Jeanne du Barry
"Versailles has never seen a guest quite like this."

Walking into a screening of Jeanne du Barry in 2023 felt less like attending a movie and more like witnessing a high-stakes diplomatic summit. Between the deafening roar of the social media discourse surrounding Johnny Depp and the film’s high-profile debut at the Cannes Film Festival, the actual movie almost felt like an afterthought. We live in an era where the "meta-narrative"—the stuff happening on Twitter and in courtroom livestreams—often threatens to swallow the art whole. But once the lights dimmed and the lush, 35mm grain filled the screen, I found myself transported not just to 18th-century France, but into the singular, stubborn vision of its creator, Maïwenn.
A Rebel in Silk and Powder
The film follows the meteoric rise of Jeanne Bécu, a woman born into poverty who used her wit, beauty, and sheer refusal to follow the rules to climb the social ladder, eventually landing in the bed of King Louis XV. Maïwenn doesn't just direct; she occupies the title role with a performance that feels pointedly modern. She plays Jeanne as a woman who treats the stifling etiquette of Versailles like a tedious joke she’s the only one in on.
I’ll be honest: there’s a distinct "vanity project" energy here that might grate on some. Maïwenn is in nearly every frame, and the camera gazes at her with an adoration that borders on the religious. However, I found her charisma hard to deny. In an era where period dramas often feel like they’ve been sterilized for modern sensibilities, her Jeanne feels messy and human. There’s a scene where she first meets the King and breaks protocol by looking him directly in the eye, and for a second, the movie captures that genuine, dangerous spark of two people recognizing a shared boredom with the world. I watched this scene while sipping a lukewarm cup of chamomile tea that had grown a thin film on top, and yet the onscreen opulence was so thick I could almost smell the expensive perfume and unwashed wigs.

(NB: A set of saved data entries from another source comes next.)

-- ==== Sys2Proof/Machine/Sequences.lean ====
section
/-! DEFINITION. Sequences of inputs that claims speak of: the pseudo-inputs of a standard master (R77), the optional
grammar of bus sequences (R79), and running a sequence of inputs in order. -/

namespace Sys2Proof.Machine

/-- Run inputs one after the other; stop where one is given no next state. -/
def execAll : List Instr → State → Host.Outcome State Fault Refusal
  | [], s => .next s
  | i :: is, s =>
    match exec i s with
    | .next t => execAll is t
    | .fault r => .fault r
    | .refused r => .refused r

/-- `MWRITE off, b0, …` (R77). -/
def mwrite (off : Byte) (data : List Byte) : List Instr :=
  [.srAddr, .srDataAck off] ++ data.map .srDataAck ++ [.srStop]

/-- `MSETOFF off` ≡ `MWRITE off` (R77). -/
def msetoff (off : Byte) : List Instr := mwrite off []

/-- `MPROBE` (R77). -/
def mprobe : List Instr := [.srAddr, .srStop]

/-- `MREAD k` for `k ≥ 1`: `ST_ADDR`, then `k-1` times `ST_DATA_ACK`, then `ST_DATA_NACK` (R77). -/
def mread (k : Nat) : List Instr := [.stAddr] ++ List.replicate (k - 1) .stDataAck ++ [.stDataNack]

/-- `MWRITEREAD off, k` (R77). -/
def mwriteread (off : Byte) (k : Nat) : List Instr := msetoff off ++ mread k

/-- Where a well-formed bus sequence stands: between elements, inside a write, inside a read (R79). -/
inductive BusPhase where
  | between
  | inWrite
  | inRead
  deriving DecidableEq, Repr

/-- The phase after one event, if the grammar of R79 allows the event there. R79 lists `SR_DATA_NACK` and `ST_LAST_DATA` in
the grammar, and R80 says that they never occur in a well-formed sequence. DESIGN CHOICE (log entry 23): both are allowed. -/
def nextPhase : BusPhase → Instr → Option BusPhase
  | p, .noInfo => some p
  | _, .busError => some .between
  | .between, .srAddr => some .inWrite
  | .inWrite, .srDataAck _ => some .inWrite
  | .inWrite, .srDataNack _ => some .inWrite
  | .inWrite, .srStop => some .between
  | .between, .stAddr => some .inRead
  | .inRead, .stDataAck => some .inRead
  | .inRead, .stDataNack => some .between
  | .inRead, .stLastData => some .between
  | _, _ => none

/-- The grammar from a phase on. -/
def wellFormedFrom : BusPhase → List Instr → Bool
  | p, [] => decide (p = .between)
  | p, i :: is =>
    match nextPhase p i with
    | some q => wellFormedFrom q is
    | none => false

/-- A well-formed bus sequence (R79, with its two events that R80 rules out: log entry 23): an optional premise of a claim; the
machine admits every sequence (R78). -/
def wellFormedSequence (is : List Instr) : Bool := wellFormedFrom .between is

end Sys2Proof.Machine
end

The Elephant in the Golden Room
Let’s talk about Johnny Depp. This was his first major role following a very public, very ugly legal saga, and the curiosity factor was through the roof. As Louis XV, he is... surprisingly quiet. It’s a performance of shrugs, heavy sighs, and prolonged stares. Since his French is functional but limited, the script leans into the King’s stoicism. At times, it works—he carries the weariness of a man who has been "The King" for too long. At other times, I felt like he was essentially playing a very expensive, very tired wax figure that occasionally nodded.

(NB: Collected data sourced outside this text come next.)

-- ==== Sys2Proof/Laws/Memory.lean ====
section
/-! SUPPORT. Laws of the buffer memory and of position sets: read after write, the canonical form, bounds. -/

namespace Sys2Proof.Machine

@[simp] theorem Memory.read_nil (a : Nat) : Memory.read [] a = Memory.unlisted := rfl

theorem Memory.read_cons (b : Nat) (w : Byte) (m : Memory) (a : Nat) :
    Memory.read ((b, w) :: m) a = if a = b then w else Memory.read m a := rfl

theorem Memory.wf_cons {a : Nat} {v : Byte} {m : Memory} :
    Memory.wf ((a, v) :: m) = true ↔ v ≠ Memory.unlisted ∧ (∀ c ∈ m, a < c.1) ∧ Memory.wf m = true := by
  simp [Memory.wf, and_assoc]

theorem Memory.below_iff {n : Nat} {m : Memory} : m.below n = true ↔ ∀ c ∈ m, c.1 < n := by
  simp [Memory.below]

/-- A position before every listed one reads as unlisted. -/
theorem Memory.read_of_lt {m : Memory} {a : Nat} (h : ∀ c ∈ m, a < c.1) : m.read a = Memory.unlisted := by
  induction m with
  | nil => rfl
  | cons c m ih =>
    obtain ⟨b, w⟩ := c
    have hb : a < b := h (b, w) (by simp)
    rw [Memory.read_cons, if_neg (by omega)]
    exact ih (fun c hc => h c (by simp [hc]))

/-- A position at or beyond the bound reads as unlisted. -/
theorem Memory.read_of_below {n : Nat} {m : Memory} (h : m.below n = true) {a : Nat} (ha : n ≤ a) :
    m.read a = Memory.unlisted := by
  induction m with
  | nil => rfl
  | cons c m ih =>
    obtain ⟨b, w⟩ := c
    rw [Memory.below_iff] at h
    have hb : b < n := h (b, w) (by simp)
    rw [Memory.read_cons, if_neg (by omega)]
    exact ih (Memory.below_iff.2 fun c hc => h c (by simp [hc]))

/-- Every cell after a write is one of the old cells or the cell written. -/
theorem Memory.mem_write {m : Memory} {a : Nat} {v : Byte} {c : Host.Cell} (h : c ∈ m.write a v) :
    c = (a, v) ∨ c ∈ m := by
  induction m with
  | nil =>
    simp only [Memory.write] at h
    split at h <;> simp_all
  | cons d m ih =>
    obtain ⟨b, w⟩ := d
    simp only [Memory.write] at h
    split at h
    · split at h <;> simp_all
    · split at h
      · simp only [List.mem_cons]
        split at h
        · exact .inr (.inr h)
        · rcases List.mem_cons.1 h with h | h
          · exact .inl h
          · exact .inr (.inr h)
      · rcases List.mem_cons.1 h with h | h
        · simp [h]
        · rcases ih h with h | h <;> simp [h]

/-- A write keeps the canonical form. -/
theorem Memory.wf_write {m : Memory} (h : m.wf = true) (a : Nat) (v : Byte) : (m.write a v).wf = true := by
  induction m with
  | nil => simp only [Memory.write]; split <;> simp_all [Memory.wf]
  | cons c m ih =>
    obtain ⟨b, w⟩ := c
    obtain ⟨hw, hlt, hm⟩ := Memory.wf_cons.1 h
    simp only [Memory.write]
    split
    · rename_i hab
      split
      · exact h
      · rename_i hv
        refine Memory.wf_cons.2 ⟨hv, fun c hc => ?_, h⟩
        rcases List.mem_cons.1 hc with rfl | hc
        · exact hab
        · exact hab.trans (hlt c hc)
    · split
      · subst a
        split
        · exact hm
        · rename_i hv; exact Memory.wf_cons.2 ⟨hv, hlt, hm⟩
      · refine Memory.wf_cons.2 ⟨hw, fun c hc => ?_, ih hm⟩
        rcases Memory.mem_write hc with rfl | hc
        · show b < a; omega
        · exact hlt c hc

/-- A write at a position below the bound keeps the bound. -/
theorem Memory.below_write {n : Nat} {m : Memory} (h : m.below n = true) {a : Nat} (ha : a < n) (v : Byte) :
    (m.write a v).below n = true := by
  rw [Memory.below_iff] at h ⊢
  intro c hc
  rcases Memory.mem_write hc with rfl | hc
  · exact ha
  · exact h c hc

theorem Memory.fits_iff {n : Nat} {m : Memory} : m.fits n = true ↔ m.wf = true ∧ m.below n = true := by
  simp [Memory.fits]

theorem Memory.fits_write {n : Nat} {m : Memory} (h : m.fits n = true) {a : Nat} (ha : a < n) (v : Byte) :
    (m.write a v).fits n = true := by
  obtain ⟨h1, h2⟩ := Memory.fits_iff.1 h
  exact Memory.fits_iff.2 ⟨Memory.wf_write h1 a v, Memory.below_write h2 ha v⟩

/-- Read after write: the position written holds the value written, every other position is left alone. -/
theorem Memory.read_write {m : Memory} (h : m.wf = true) (a : Nat) (v : Byte) (p : Nat) :
    (m.write a v).read p = if p = a then v else m.read p := by
  induction m with
  | nil =>
    simp only [Memory.write]
    split <;> rename_i hv
    · subst hv; split <;> simp
    · simp [Memory.read_cons]
  | cons c m ih =>
    obtain ⟨b, w⟩ := c
    obtain ⟨hw, hlt, hm⟩ := Memory.wf_cons.1 h
    simp only [Memory.write]
    split
    · rename_i hab
      split <;> rename_i hv
      · subst hv
        by_cases hp : p = a
        · subst hp
          rw [if_pos rfl, Memory.read_cons, if_neg (by omega)]
          exact Memory.read_of_lt fun c hc => hab.trans (hlt c hc)
        · rw [if_neg hp]
      · rw [Memory.read_cons]
    · split
      · subst a
        split <;> rename_i hv
        · subst hv
          by_cases hp : p = b
          · subst hp; rw [if_pos rfl]; exact Memory.read_of_lt hlt
          · rw [if_neg hp, Memory.read_cons, if_neg hp]
        · by_cases hp : p = b
          · simp [Memory.read_cons, hp]
          · simp [Memory.read_cons, hp]
      · rename_i h1 h2
        rw [Memory.read_cons, Memory.read_cons, ih hm]
        by_cases hp : p = b
        · subst hp; rw [if_pos rfl, if_neg (by omega), if_pos rfl]
        · simp [hp]

/-- Equal reads make equal canonical memories. -/
theorem Memory.ext_read {m m' : Memory} (h : m.wf = true) (h' : m'.wf = true)
    (heq : ∀ p, m.read p = m'.read p) : m = m' := by
  induction m generalizing m' with
  | nil =>
    cases m' with
    | nil => rfl
    | cons c m' =>
      obtain ⟨b, w⟩ := c
      have := heq b
      rw [Memory.read_nil, Memory.read_cons, if_pos rfl] at this
      exact absurd this.symm (Memory.wf_cons.1 h').1
  | cons c m ih =>
    obtain ⟨a, v⟩ := c
    obtain ⟨hv, hlt, hm⟩ := Memory.wf_cons.1 h
    cases m' with
    | nil =>
      have := heq a
      rw [Memory.read_nil, Memory.read_cons, if_pos rfl] at this
      exact absurd this hv
    | cons c' m' =>
      obtain ⟨b, w⟩ := c'
      obtain ⟨hw, hlt', hm'⟩ := Memory.wf_cons.1 h'
      have hab : a = b := by
        rcases Nat.lt_trichotomy a b with hl | he | hg
        · exfalso
          have h1 := heq a
          rw [Memory.read_cons, if_pos rfl, Memory.read_cons, if_neg (by omega),
            Memory.read_of_lt fun c hc => hl.trans (hlt' c hc)] at h1
          exact hv h1
        · exact he
        · exfalso
          have h1 := heq b
          rw [Memory.read_cons, if_neg (by omega), Memory.read_of_lt (fun c hc => hg.trans (hlt c hc)),
            Memory.read_cons, if_pos rfl] at h1
          exact hw h1.symm
      subst hab
      have hvw : v = w := by
        have h1 := heq a
        rwa [Memory.read_cons, if_pos rfl, Memory.read_cons, if_pos rfl] at h1
      subst hvw
      congr 1
      refine ih hm hm' fun p => ?_
      by_cases hp : p = a
      · subst hp; rw [Memory.read_of_lt hlt, Memory.read_of_lt hlt']
      · have h1 := heq p
        rwa [Memory.read_cons, if_neg hp, Memory.read_cons, if_neg hp] at h1

theorem Memory.below_append {n : Nat} {m m' : Memory} :
    Memory.below n (m ++ m') = true ↔ m.below n = true ∧ m'.below n = true := by
  simp [Memory.below]

/-- The bytes of a whole buffer are in canonical form and lie below its size. -/
theorem Memory.fits_ofFn (f : Nat → Byte) (n : Nat) : (Memory.ofFn f n).fits n = true := by
  have hb : ∀ n, (Memory.ofFn f n).below n = true := by
    intro n
    induction n with
    | zero => rfl
    | succ n ih =>
      rw [Memory.ofFn, Memory.below_append]
      refine ⟨Memory.below_iff.2 fun c hc => (Memory.below_iff.1 ih c hc).trans (Nat.lt_succ_self n), ?_⟩
      split <;> simp [Memory.below]
  have happ : ∀ (m : Memory) (n : Nat) (v : Byte), m.wf = true → m.below n = true → v ≠ Memory.unlisted →
      Memory.wf (m ++ [(n, v)]) = true := by
    intro m n v
    induction m with
    | nil => intro _ _ hv; simp [Memory.wf, hv]
    | cons c m ih =>
      obtain ⟨b, w⟩ := c
      intro hm hbelow hv
      obtain ⟨hw, hlt, hm⟩ := Memory.wf_cons.1 hm
      rw [Memory.below_iff] at hbelow
      refine Memory.wf_cons.2 ⟨hw, fun c hc => ?_, ih hm (Memory.below_iff.2 fun c hc => hbelow c (by simp [hc])) hv⟩
      rcases List.mem_append.1 hc with hc | hc
      · exact hlt c hc
      · obtain rfl := List.mem_singleton.1 hc
        exact hbelow (b, w) (by simp)
  refine Memory.fits_iff.2 ⟨?_, hb n⟩
  induction n with
  | zero => rfl
  | succ n ih =>
    rw [Memory.ofFn]
    split
    · simpa using ih
    · rename_i hv; exact happ _ n _ ih (hb n) hv

/-- A whole buffer reads back byte for byte. -/
theorem Memory.read_ofFn (f : Nat → Byte) {n p : Nat} (h : p < n) : (Memory.ofFn f n).read p = f p := by
  have happ : ∀ (m m' : Memory) (p : Nat), Memory.read (m ++ m') p =
      if (∃ c ∈ m, c.1 = p) then m.read p else m'.read p := by
    intro m m' p
    induction m with
    | nil => simp
    | cons c m ih =>
      obtain ⟨b, w⟩ := c
      rw [List.cons_append, Memory.read_cons, Memory.read_cons, ih]
      by_cases hp : p = b
      · subst hp; simp
      · have : ¬ b = p := fun e => hp e.symm
        simp [hp, this]
  have hmem : ∀ (m : Memory) (p : Nat), (¬ ∃ c ∈ m, c.1 = p) → m.read p = Memory.unlisted := by
    intro m p
    induction m with
    | nil => intro _; rfl
    | cons c m ih =>
      obtain ⟨b, w⟩ := c
      intro hn
      rw [Memory.read_cons, if_neg (fun e => hn ⟨(b, w), by simp, e.symm⟩)]
      exact ih fun ⟨c, hc, e⟩ => hn ⟨c, by simp [hc], e⟩
  induction n with
  | zero => omega
  | succ n ih =>
    have hbelow := Memory.below_iff.1 (Memory.fits_iff.1 (Memory.fits_ofFn f n)).2
    rw [Memory.ofFn, happ]
    by_cases hp : p = n
    · subst hp
      rw [if_neg (fun ⟨c, hc, e⟩ => by have := hbelow c hc; omega)]
      split
      · rename_i hv; simp [hv]
      · simp [Memory.read_cons]
    · have hlt : p < n := by omega
      split
      · exact ih hlt
      · rename_i hn
        rw [← ih hlt, hmem _ _ hn]
        split
        · rfl
        · rw [Memory.read_cons, if_neg hp]; rfl

theorem PosSet.wf_cons {p : Nat} {l : PosSet} :
    PosSet.wf (p :: l) = true ↔ (∀ q ∈ l, p < q) ∧ PosSet.wf l = true := by
  simp [PosSet.wf]

/-- Setting one position's bit sets that bit and no other. -/
theorem PosSet.mem_insert {l : PosSet} {p q : Nat} : q ∈ l.insert p ↔ q = p ∨ q ∈ l := by
  induction l with
  | nil => simp [PosSet.insert]
  | cons r l ih =>
    simp only [PosSet.insert]
    split
    · simp
    · split
      · subst p; simp
      · simp only [List.mem_cons, ih]; tauto

theorem PosSet.wf_insert {l : PosSet} (h : l.wf = true) (p : Nat) : (l.insert p).wf = true := by
  induction l with
  | nil => rfl
  | cons r l ih =>
    obtain ⟨hlt, hl⟩ := PosSet.wf_cons.1 h
    simp only [PosSet.insert]
    split
    · rename_i hp
      refine PosSet.wf_cons.2 ⟨fun q hq => ?_, h⟩
      rcases List.mem_cons.1 hq with rfl | hq
      · exact hp
      · exact hp.trans (hlt q hq)
    · split
      · exact h
      · refine PosSet.wf_cons.2 ⟨fun q hq => ?_, ih hl⟩
        rcases PosSet.mem_insert.1 hq with rfl | hq
        · omega
        · exact hlt q hq

theorem PosSet.fits_iff {n : Nat} {l : PosSet} : l.fits n = true ↔ l.wf = true ∧ ∀ p ∈ l, p < n := by
  simp [PosSet.fits]

theorem PosSet.fits_insert {n : Nat} {l : PosSet} (h : l.fits n = true) {p : Nat} (hp : p < n) :
    (l.insert p).fits n = true := by
  obtain ⟨h1, h2⟩ := PosSet.fits_iff.1 h
  refine PosSet.fits_iff.2 ⟨PosSet.wf_insert h1 p, fun q hq => ?_⟩
  rcases PosSet.mem_insert.1 hq with rfl | hq
  · exact hp
  · exact h2 q hq

@[simp] theorem touched_iff {l : PosSet} {p : Nat} : touched l p = true ↔ p ∈ l := by simp [touched]

@[simp] theorem changed_iff {user snap : Memory} {p : Nat} :
    changed user snap p = true ↔ user.read p ≠ snap.read p := by simp [changed]

@[simp] theorem changed_self (m : Memory) (p : Nat) : changed m m p = false := by simp [changed]

end Sys2Proof.Machine
end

It’s a far cry from the manic energy of Jack Sparrow in the Pirates of the Caribbean franchise or his work with Tim Burton in Sweeney Todd (2007). It’s a subdued, almost ghostly presence. The real heart of the film, surprisingly, isn’t the romance between the lead pair, but the relationship between Jeanne and the King’s valet, La Borde. Benjamin Lavernhe (who was brilliant in The Sense of Wonder) absolutely steals the movie. He plays the bridge between Jeanne’s chaos and the King’s rigidity with such soulful, understated grace that I found myself wishing the movie was actually about him.
The Cost of Admission
Visually, the film is a knockout. Shooting on location at Versailles is a flex that few productions can pull off, and the cinematography by Laurent Dailland captures the gold leaf and hall of mirrors with a rich, tactile warmth. In our current landscape of "Volume" sets and flat, digital lighting that plagues so many streaming-first blockbusters, seeing real sunlight hit real silk is a relief. It’s a film that demands to be seen on a big screen, even if the script occasionally meanders like a tourist lost in the palace gardens.
The film does struggle with its own identity. Is it a feminist reclamation? A tragic romance? A middle finger to the "cancel culture" era? It tries to be all three, and as a result, the pacing in the final act feels rushed, leaping through years of history to get to the inevitable guillotine-shaped shadow looming over the horizon. There were moments where the dialogue felt a bit thin, perhaps a byproduct of the rumored friction on set. Apparently, Maïwenn and Depp didn't always see eye-to-eye during production, with reports of "screaming matches" over call times. You can almost feel that tension in the edit; the film feels like it's holding its breath.
Ultimately, Jeanne du Barry is a fascinating artifact of our current cultural moment. It’s a lush, traditional costume drama caught in the crosswinds of modern celebrity scandal and the changing tides of theatrical distribution. While it doesn't quite reach the heights of period masterpieces like Sofia Coppola’s Marie Antoinette (2006) or Yorgos Lanthimos’s The Favourite (2018), it possesses a defiant spirit that kept me engaged. It’s a movie about the cost of being noticed, released at a time when being noticed is the most dangerous thing you can be.